For the listing below, print exactly the lines from the line with "g).tags = s.tags := rfl" to the line with "g).fills = s.fills := rfl", both included, and nothing beyond them.
------------
@[simp] theorem State.setGroup_agenda (s : State) (c h : Nat) (g : GroupSlot) : (s.setGroup c h g).agenda = s.agenda := rfl
@[simp] theorem State.setGroup_cur (s : State) (c h : Nat) (g : GroupSlot) : (s.setGroup c h g).cur = s.cur := rfl
@[simp] theorem State.setGroup_starts (s : State) (c h : Nat) (g : GroupSlot) : (s.setGroup c h g).starts = s.starts := rfl
@[simp] theorem State.setGroup_follow (s : State) (c h : Nat) (g : GroupSlot) : (s.setGroup c h g).follow = s.follow := rfl
@[simp] theorem State.setGroup_freeCtr (s : State) (c h : Nat) (g : GroupSlot) : (s.setGroup c h g).freeCtr = s.freeCtr := rfl
@[simp] theorem State.setGroup_nextId (s : State) (c h : Nat) (g : GroupSlot) : (s.setGroup c h g).nextId = s.nextId := rfl
@[simp] theorem State.setGroup_gt (s : State) (c h : Nat) (g : GroupSlot) : (s.setGroup c h g).gt = s.gt := rfl
@[simp] theorem State.setGroup_powered (s : State) (c h : Nat) (g : GroupSlot) : (s.setGroup c h g).powered = s.powered := rfl
@[simp] theorem State.setGroup_mem (s : State) (c h : Nat) (g : GroupSlot) : (s.setGroup c h g).mem = s.mem := rfl
@[simp] theorem State.setGroup_tags (s : State) (c h : Nat) (g : GroupSlot) : (s.setGroup c h g).tags = s.tags := rfl
@[simp] theorem State.setGroup_poison (s : State) (c h : Nat) (g : GroupSlot) : (s.setGroup c h g).poison = s.poison := rfl
@[simp] theorem State.setGroup_homes (s : State) (c h : Nat) (g : GroupSlot) : (s.setGroup c h g).homes = s.homes := rfl
@[simp] theorem State.setGroup_mscDirty (s : State) (c h : Nat) (g : GroupSlot) : (s.setGroup c h g).mscDirty = s.mscDirty := rfl
@[simp] theorem State.setGroup_fetches (s : State) (c h : Nat) (g : GroupSlot) : (s.setGroup c h g).fetches = s.fetches := rfl
@[simp] theorem State.setGroup_posted (s : State) (c h : Nat) (g : GroupSlot) : (s.setGroup c h g).posted = s.posted := rfl
@[simp] theorem State.setGroup_atlbReqs (s : State) (c h : Nat) (g : GroupSlot) : (s.setGroup c h g).atlbReqs = s.atlbReqs := rfl
@[simp] theorem State.setGroup_fills (s : State) (c h : Nat) (g : GroupSlot) : (s.setGroup c h g).fills = s.fills := rfl
@[simp] theorem State.setGroup_gang (s : State) (c h : Nat) (g : GroupSlot) : (s.setGroup c h g).gang = s.gang := rfl
@[simp] theorem State.setGroup_roots (s : State) (c h : Nat) (g : GroupSlot) : (s.setGroup c h g).roots = s.roots := rfl
@[simp] theorem State.setGroup_fused (s : State) (c h : Nat) (g : GroupSlot) : (s.setGroup c h g).fused = s.fused := rfl
@[simp] theorem State.setGroup_quotas (s : State) (c h : Nat) (g : GroupSlot) : (s.setGroup c h g).quotas = s.quotas := rfl
@[simp] theorem State.setGroup_qsub (s : State) (c h : Nat) (g : GroupSlot) : (s.setGroup c h g).qsub = s.qsub := rfl
@[simp] theorem State.setGroup_clen (s : State) (c h : Nat) (g : GroupSlot) : (s.setGroup c h g).clen = s.clen := rfl
@[simp] theorem State.setGroup_held (s : State) (c h : Nat) (g : GroupSlot) : (s.setGroup c h g).held = s.held := rfl
@[simp] theorem State.setGroup_notices (s : State) (c h : Nat) (g : GroupSlot) : (s.setGroup c h g).notices = s.notices := rfl
@[simp] theorem State.setGroup_copies (s : State) (c h : Nat) (g : GroupSlot) : (s.setGroup c h g).copies = s.copies := rfl
@[simp] theorem State.setGroup_dues (s : State) (c h : Nat) (g : GroupSlot) : (s.setGroup c h g).dues = s.dues := rfl
@[simp] theorem State.setGroup_engineClk (s : State) (c h : Nat) (g : GroupSlot) : (s.setGroup c h g).engineClk = s.engineClk := rfl
@[simp] theorem State.setGroup_mxslot (s : State) (c h : Nat) (g : GroupSlot) : (s.setGroup c h g).mxslot = s.mxslot := rfl
@[simp] theorem State.setGroup_launches (s : State) (c h : Nat) (g : GroupSlot) : (s.setGroup c h g).launches = s.launches := rfl
@[simp] theorem State.setGroup_runs (s : State) (c h : Nat) (g : GroupSlot) : (s.setGroup c h g).runs = s.runs := rfl
@[simp] theorem State.setGroup_saved (s : State) (c h : Nat) (g : GroupSlot) : (s.setGroup c h g).saved = s.saved := rfl
@[simp] theorem State.setGroup_parts (s : State) (c h : Nat) (g : GroupSlot) : (s.setGroup c h g).parts = s.parts := rfl
@[simp] theorem State.setGroup_gov (s : State) (c h : Nat) (g : GroupSlot) : (s.setGroup c h g).gov = s.gov := rfl
@[simp] theorem State.setGroup_plat (s : State) (c h : Nat) (g : GroupSlot) : (s.setGroup c h g).plat = s.plat := rfl
@[simp] theorem State.setGroup_fuses (s : State) (c h : Nat) (g : GroupSlot) : (s.setGroup c h g).fuses = s.fuses := rfl
@[simp] theorem State.setGroup_ports (s : State) (c h : Nat) (g : GroupSlot) : (s.setGroup c h g).ports = s.ports := rfl
@[simp] theorem State.setGroup_conns (s : State) (c h : Nat) (g : GroupSlot) : (s.setGroup c h g).conns = s.conns := rfl
@[simp] theorem State.setGroup_inbox (s : State) (c h : Nat) (g : GroupSlot) : (s.setGroup c h g).inbox = s.inbox := rfl
@[simp] theorem State.setGroup_downs (s : State) (c h : Nat) (g : GroupSlot) : (s.setGroup c h g).downs = s.downs := rfl
@[simp] theorem State.setGroup_linkT (s : State) (c h : Nat) (g : GroupSlot) : (s.setGroup c h g).linkT = s.linkT := rfl
@[simp] theorem State.setGroup_linkClk (s : State) (c h : Nat) (g : GroupSlot) : (s.setGroup c h g).linkClk = s.linkClk := rfl
@[simp] theorem State.setGroup_outbox (s : State) (c h : Nat) (g : GroupSlot) : (s.setGroup c h g).outbox = s.outbox := rfl
@[simp] theorem State.setGroup_dies (s : State) (c h : Nat) (g : GroupSlot) : (s.setGroup c h g).dies = s.dies := rfl

@[simp] theorem State.setTeam_agenda (s : State) (c t : Nat) (x : Team) : (s.setTeam c t x).agenda = s.agenda := rfl
@[simp] theorem State.setTeam_cur (s : State) (c t : Nat) (x : Team) : (s.setTeam c t x).cur = s.cur := rfl
@[simp] theorem State.setTeam_starts (s : State) (c t : Nat) (x : Team) : (s.setTeam c t x).starts = s.starts := rfl
@[simp] theorem State.setTeam_follow (s : State) (c t : Nat) (x : Team) : (s.setTeam c t x).follow = s.follow := rfl
@[simp] theorem State.setTeam_freeCtr (s : State) (c t : Nat) (x : Team) : (s.setTeam c t x).freeCtr = s.freeCtr := rfl
@[simp] theorem State.setTeam_nextId (s : State) (c t : Nat) (x : Team) : (s.setTeam c t x).nextId = s.nextId := rfl
@[simp] theorem State.setTeam_gt (s : State) (c t : Nat) (x : Team) : (s.setTeam c t x).gt = s.gt := rfl
@[simp] theorem State.setTeam_powered (s : State) (c t : Nat) (x : Team) : (s.setTeam c t x).powered = s.powered := rfl
@[simp] theorem State.setTeam_mem (s : State) (c t : Nat) (x : Team) : (s.setTeam c t x).mem = s.mem := rfl
@[simp] theorem State.setTeam_tags (s : State) (c t : Nat) (x : Team) : (s.setTeam c t x).tags = s.tags := rfl
@[simp] theorem State.setTeam_poison (s : State) (c t : Nat) (x : Team) : (s.setTeam c t x).poison = s.poison := rfl
@[simp] theorem State.setTeam_homes (s : State) (c t : Nat) (x : Team) : (s.setTeam c t x).homes = s.homes := rfl
@[simp] theorem State.setTeam_mscDirty (s : State) (c t : Nat) (x : Team) : (s.setTeam c t x).mscDirty = s.mscDirty := rfl
@[simp] theorem State.setTeam_fetches (s : State) (c t : Nat) (x : Team) : (s.setTeam c t x).fetches = s.fetches := rfl
@[simp] theorem State.setTeam_posted (s : State) (c t : Nat) (x : Team) : (s.setTeam c t x).posted = s.posted := rfl
@[simp] theorem State.setTeam_atlbReqs (s : State) (c t : Nat) (x : Team) : (s.setTeam c t x).atlbReqs = s.atlbReqs := rfl
@[simp] theorem State.setTeam_fills (s : State) (c t : Nat) (x : Team) : (s.setTeam c t x).fills = s.fills := rfl
@[simp] theorem State.setTeam_gang (s : State) (c t : Nat) (x : Team) : (s.setTeam c t x).gang = s.gang := rfl
@[simp] theorem State.setTeam_roots (s : State) (c t : Nat) (x : Team) : (s.setTeam c t x).roots = s.roots := rfl
@[simp] theorem State.setTeam_fused (s : State) (c t : Nat) (x : Team) : (s.setTeam c t x).fused = s.fused := rfl
@[simp] theorem State.setTeam_quotas (s : State) (c t : Nat) (x : Team) : (s.setTeam c t x).quotas = s.quotas := rfl
@[simp] theorem State.setTeam_qsub (s : State) (c t : Nat) (x : Team) : (s.setTeam c t x).qsub = s.qsub := rfl
@[simp] theorem State.setTeam_clen (s : State) (c t : Nat) (x : Team) : (s.setTeam c t x).clen = s.clen := rfl
@[simp] theorem State.setTeam_held (s : State) (c t : Nat) (x : Team) : (s.setTeam c t x).held = s.held := rfl
@[simp] theorem State.setTeam_notices (s : State) (c t : Nat) (x : Team) : (s.setTeam c t x).notices = s.notices := rfl
@[simp] theorem State.setTeam_copies (s : State) (c t : Nat) (x : Team) : (s.setTeam c t x).copies = s.copies := rfl
@[simp] theorem State.setTeam_dues (s : State) (c t : Nat) (x : Team) : (s.setTeam c t x).dues = s.dues := rfl
@[simp] theorem State.setTeam_engineClk (s : State) (c t : Nat) (x : Team) : (s.setTeam c t x).engineClk = s.engineClk := rfl
@[simp] theorem State.setTeam_mxslot (s : State) (c t : Nat) (x : Team) : (s.setTeam c t x).mxslot = s.mxslot := rfl
@[simp] theorem State.setTeam_launches (s : State) (c t : Nat) (x : Team) : (s.setTeam c t x).launches = s.launches := rfl
@[simp] theorem State.setTeam_runs (s : State) (c t : Nat) (x : Team) : (s.setTeam c t x).runs = s.runs := rfl
@[simp] theorem State.setTeam_saved (s : State) (c t : Nat) (x : Team) : (s.setTeam c t x).saved = s.saved := rfl
@[simp] theorem State.setTeam_parts (s : State) (c t : Nat) (x : Team) : (s.setTeam c t x).parts = s.parts := rfl
@[simp] theorem State.setTeam_gov (s : State) (c t : Nat) (x : Team) : (s.setTeam c t x).gov = s.gov := rfl
@[simp] theorem State.setTeam_plat (s : State) (c t : Nat) (x : Team) : (s.setTeam c t x).plat = s.plat := rfl
@[simp] theorem State.setTeam_fuses (s : State) (c t : Nat) (x : Team) : (s.setTeam c t x).fuses = s.fuses := rfl
@[simp] theorem State.setTeam_ports (s : State) (c t : Nat) (x : Team) : (s.setTeam c t x).ports = s.ports := rfl
@[simp] theorem State.setTeam_conns (s : State) (c t : Nat) (x : Team) : (s.setTeam c t x).conns = s.conns := rfl
@[simp] theorem State.setTeam_inbox (s : State) (c t : Nat) (x : Team) : (s.setTeam c t x).inbox = s.inbox := rfl
@[simp] theorem State.setTeam_downs (s : State) (c t : Nat) (x : Team) : (s.setTeam c t x).downs = s.downs := rfl
@[simp] theorem State.setTeam_linkT (s : State) (c t : Nat) (x : Team) : (s.setTeam c t x).linkT = s.linkT := rfl
@[simp] theorem State.setTeam_linkClk (s : State) (c t : Nat) (x : Team) : (s.setTeam c t x).linkClk = s.linkClk := rfl
@[simp] theorem State.setTeam_outbox (s : State) (c t : Nat) (x : Team) : (s.setTeam c t x).outbox = s.outbox := rfl
@[simp] theorem State.setTeam_dies (s : State) (c t : Nat) (x : Team) : (s.setTeam c t x).dies = s.dies := rfl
------------
§ **SOLVED PROBLEM**
@[simp] theorem State.setGroup_tags (s : State) (c h : Nat) (g : GroupSlot) : (s.setGroup c h g).tags = s.tags := rfl
@[simp] theorem State.setGroup_poison (s : State) (c h : Nat) (g : GroupSlot) : (s.setGroup c h g).poison = s.poison := rfl
@[simp] theorem State.setGroup_homes (s : State) (c h : Nat) (g : GroupSlot) : (s.setGroup c h g).homes = s.homes := rfl
@[simp] theorem State.setGroup_mscDirty (s : State) (c h : Nat) (g : GroupSlot) : (s.setGroup c h g).mscDirty = s.mscDirty := rfl
@[simp] theorem State.setGroup_fetches (s : State) (c h : Nat) (g : GroupSlot) : (s.setGroup c h g).fetches = s.fetches := rfl
@[simp] theorem State.setGroup_posted (s : State) (c h : Nat) (g : GroupSlot) : (s.setGroup c h g).posted = s.posted := rfl
@[simp] theorem State.setGroup_atlbReqs (s : State) (c h : Nat) (g : GroupSlot) : (s.setGroup c h g).atlbReqs = s.atlbReqs := rfl
@[simp] theorem State.setGroup_fills (s : State) (c h : Nat) (g : GroupSlot) : (s.setGroup c h g).fills = s.fills := rfl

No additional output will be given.